FIREFIGHTERS are urging people to be careful in the countryside after tackling multiple heath fires this month.

The warning follows seven heathland fires in the Bournemouth and Poole area since the start of May.

Between Friday, May 18, and Tuesday, May 22, alone fire crews dealt with blazes at Turbary Common, Arne, and twice at St Catherine’s Hill near Christchurch.

Area manager for Dorset and Wiltshire Fire and Rescue Service (DWFRS), Craig Baker, said: “We would urge people to take real care when enjoying the sunshine in our beautiful countryside. If you do want a campfire or barbecue, please make sure that you’re in a safe area and that the ashes are fully extinguished and damped down before you leave.

“Large wildfires are, thankfully rare but, when they do occur, they take a great deal of resources to bring under control, which impacts the availability of appliances for property fires and other emergencies.

“The damage to local wildlife is also significant, often destroying ecosystems that have taken years to build up.”

The charity RSPB said a number of birds were killed in a heath fire at its Arne nature reserve on Monday, May 21.

The blaze took hold of land south of the Coombe Heath trails.

Following the incident, RSPB Arne wrote on Twitter: “It could’ve been catastrophic. Luckily, @DWFire’s response was brill, but there were still bird casualties.”

The charity reminds people to stick to trails and be aware of the fire risk on flammable heathlands.

Fire crews had to tackle two heath fires in two days at St Catherine’s Hill near Christchurch. The area has suffered some devastating blazes in recent years.

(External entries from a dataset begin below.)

-- ==== Sys2Proof/Machine/Validator.lean ====
section
/-! DEFINITION. The validator (R185 to R199): pure functions of the frame and, for requests, of the capacity. -/

namespace Sys2Proof.Machine

/-- R190: the verdicts on a request. -/
inductive RequestVerdict where
  | ok | noReply | illegal (e : ExcKind)
  deriving DecidableEq, Repr

/-- R185: the verdicts on an answer. -/
inductive AnswerVerdict where
  | ok | noReply | illegalFunction | remoteException (code : Byte)
  deriving DecidableEq, Repr

/-- R113: `DMAX`, the most data bytes a read response can carry. -/
def dmax (frameCap : Nat) : Nat := min 255 (frameCap - 5)

/-- R194 `quantity_ok`: `f2` is the second field, `bc` the byte count of an `RQM` frame. -/
def quantityOk (frameCap : Nat) (fc : Fc) (f2 bc : Nat) : Bool :=
  match fc with
  | .rdCoils | .rdDisc => decide (1 ≤ f2) && decide (f2 ≤ 8 * dmax frameCap)
  | .rdHold | .rdInput => decide (1 ≤ f2) && decide (f2 ≤ dmax frameCap / 2)
  | .wrCoil | .wrReg => true
  | .wrCoils => decide (1 ≤ f2) && decide (bc = ceilDiv f2 8)
  | .wrRegs => decide (1 ≤ f2) && decide (bc = 2 * f2)

/-- R195 `top_index`, over unbounded integers. -/
def topIndex (fc : Fc) (addr f2 : Nat) : Nat :=
  match fc with
  | .rdCoils | .rdDisc | .wrCoils => (addr + f2 - 1) / 16
  | .rdHold | .rdInput | .wrRegs => addr + f2 - 1
  | .wrCoil => addr / 16
  | .wrReg => addr

/-- R194 to R197: the checks on the fields of a request, quantity before range; `none` is a request in order. -/
def fieldDefect (frameCap cap : Nat) (fc : Fc) (addr f2 : Word) (bc : Nat) : Option ExcKind :=
  if quantityOk frameCap fc f2.toNat bc then
    if cap ≤ topIndex fc addr.toNat f2.toNat then some .illegalAddressRange else none
  else some .illegalQuantity

/-- The byte count of a request, for the formats that have one (R93). -/
def requestCount (fc : Fc) (f : List Byte) : Option Nat :=
  match fc with
  | .wrCoils | .wrRegs => (memRead1 f 6).map BitVec.toNat
  | .rdCoils | .rdDisc | .rdHold | .rdInput | .wrCoil | .wrReg => some 0

/-- R193 to R197: the checks on the fields of a well-formed request. A field its frame does not have is the fault of
R38. -/
def validateFields (frameCap cap : Nat) (fc : Fc) (f : List Byte) : Except Fault RequestVerdict :=
  match memRead2 f 2, memRead2 f 4, requestCount fc f with
  | some a, some w, some bc =>
    match fieldDefect frameCap cap fc a w bc with
    | some e => .ok (.illegal e)
    | none => .ok .ok
  | _, _, _ => .error .absentRead

/-- R190 `validate_request`. -/
def validateRequest (frameCap cap : Nat) (f : List Byte) : Except Fault RequestVerdict :=
  if verify f then
    match memRead1 f 1 with
    | none => .error .absentRead
    | some b =>
      match fcOf b with
      | none => .ok (.illegal .illegalFunction)
      | some fc => if wellFormedRequest fc f then validateFields frameCap cap fc f else .ok .noReply
  else .ok .noReply

/-- The verdict on an exception answer of the right length: its code, as received (R187). -/
def validateException (f : List Byte) : Except Fault AnswerVerdict :=
  match memRead1 f 2 with
  | none => .error .absentRead
  | some code => .ok (.remoteException code)

/-- R185 `validate_answer`. -/
def validateAnswer (f : List Byte) : Except Fault AnswerVerdict :=
  if verify f then
    match memRead1 f 1 with
    | none => .error .absentRead
    | some b =>
      if b.getLsbD 7 then
        if f.length = 5 then validateException f else .ok .noReply
      else
        match fcOf b with
        | none => .ok .illegalFunction
        | some fc => .ok (if wellFormedResponse fc f then .ok else .noReply)
  else .ok .noReply

/-- The slave's execution of one request, given what its handler does: the frame is this device's (R253), its fields
are in order (R194, R196), the handler runs and its response is sent (R205, R256). Only an engine in the slave role
receives requests (R106). -/
def State.serve (s : State) (id : Byte) (fc : Fc) (addr f2 : Word) (bc : Nat)
    (handler : State → Except Fault (Instr × State)) : Host.Outcome State Fault Refusal :=
  if s.ownId = 0 then .refused .directionNotOfRole
  else if id ≠ s.ownId then .next s.ignore
  else
    match fieldDefect s.cfg.frameCap s.cap fc addr f2 bc with
    | some e => .next (s.refuseRequest (fcByte fc) e)
    | none =>
      match handler s with
      | .error f => .fault f
      | .ok (response, s') => .next ((s'.transmit (encodeFrame response)).complete (fcByte fc))

/-- The master's reception of one normal answer, given what its decoder does (R241). Only a master in `WAITING`
receives responses (R106). -/
def State.accept (s : State) (fc : Fc) (decoder : State → Except Fault State) : Host.Outcome State Fault Refusal :=
  if s.ownId = 0 ∧ s.phase = .waiting then
    match decoder s with
    | .error f => .fault f
    | .ok s' => .next (s'.complete (fcByte fc))
  else .refused .directionNotOfRole

end Sys2Proof.Machine
end

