-- ==== Sys2Proof/Certificates/Slice0/Obligations.lean ====
section
/-! DEFINITION. The statements for the provers. In all of them the states are arbitrary: the parameters of the instance
(`State.cfg`, log 1) are quantified with the rest of the state, and no statement rests on a value a log entry chose,
unless its docstring says so. -/

open Sys2Proof Sys2Proof.Machine

/-! ## Frames and codes -/

/-- Worked examples of rules R143 to R150, R156, R166, R192 and R239, taken as their direction says (R106): the bytes of
the spec decode to the instruction they stand for. -/
def Obligations.SpecFramesDecodeToTheirInstructions : Prop :=
  decodeFrame .request [0x11, 0x01, 0x00, 0x13, 0x00, 0x25, 0x0E, 0x84] = .ok (.rdCoilsReq 0x11 0x0013 0x0025) ∧
  decodeFrame .request [0x11, 0x03, 0x00, 0x6B, 0x00, 0x03, 0x76, 0x87] = .ok (.rdHoldReq 0x11 0x006B 3) ∧
  decodeFrame .request [0x11, 0x05, 0x00, 0xAC, 0xFF, 0x00, 0x4E, 0x8B] = .ok (.wrCoilReq 0x11 0x00AC 0xFF00) ∧
  decodeFrame .request [0x11, 0x0F, 0x00, 0x13, 0x00, 0x0A, 0x02, 0xCD, 0x01, 0xBF, 0x0B] =
    .ok (.wrCoilsReq 0x11 0x0013 10 [0xCD, 0x01]) ∧
  decodeFrame .response [0x11, 0x01, 0x02, 0xCD, 0x01, 0xED, 0x6F] = .ok (.rdCoilsRsp 0x11 [0xCD, 0x01]) ∧
  decodeFrame .response [0x11, 0x0F, 0x00, 0x13, 0x00, 0x0A, 0x26, 0x99] = .ok (.wrCoilsRsp 0x11 0x0013 10) ∧
  decodeFrame .response [0x05, 0x83, 0x02, 0x81, 0x30] = .ok (.excRsp 0x05 3 2) ∧
  decodeFrame .request [0x05, 0x07, 0x43, 0x22] = .error .unsupportedFunction

/-- R90 to R96, R98, R115: every well-formed instruction is read back from its own code, every operand at every value. -/
def Obligations.DecodingInvertsEncoding : Prop :=
  ∀ (frameCap : Nat) (i : Instr), i.wf frameCap = true → decode (encode i) = .ok i

/-- The other direction for frames (R104, R107): a frame that decodes is the encoding of what it decodes to, bit for bit,
and is well-formed for every buffer that holds it. -/
def Obligations.EncodingInvertsDecodingOfFrames : Prop :=
  ∀ (frameCap : Nat) (d : Dir) (f : List Byte) (i : Instr), f.length ≤ frameCap → decodeFrame d f = .ok i →
    i.wf frameCap = true ∧ encode i = .frame d f

/-- R105, R115: a code that decodes is admitted by exactly one row of the opcode table, that of its instruction. -/
def Obligations.DecodedCodesMatchExactlyTheirRow : Prop :=
  ∀ (c : Code) (i : Instr), decode c = .ok i →
    opcodeTable.filter (fun r => r.admits c) = opcodeTable[i.rowIndex]?.toList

DWFRS is advising people to avoid open fires in the countryside to reduce the risk of a heath fire. If a fire is necessary, make sure that it is in a designated safe area.

Also, never park across gateways – these must be kept clear along roads to allow emergency access. Put out cigarettes and other smoking materials properly before leaving a vehicle, and do not throw cigarette butts out of vehicles.

The service is also urging people not to leave bottles or glass in woodlands as sunlight shining through the glass can spark a fire.

Anyone who sees a fire in the countryside is urged to report it immediately by calling 999. People are warned not to try to tackle a fire themselves as, usually, they cannot be extinguished with a bucket of water.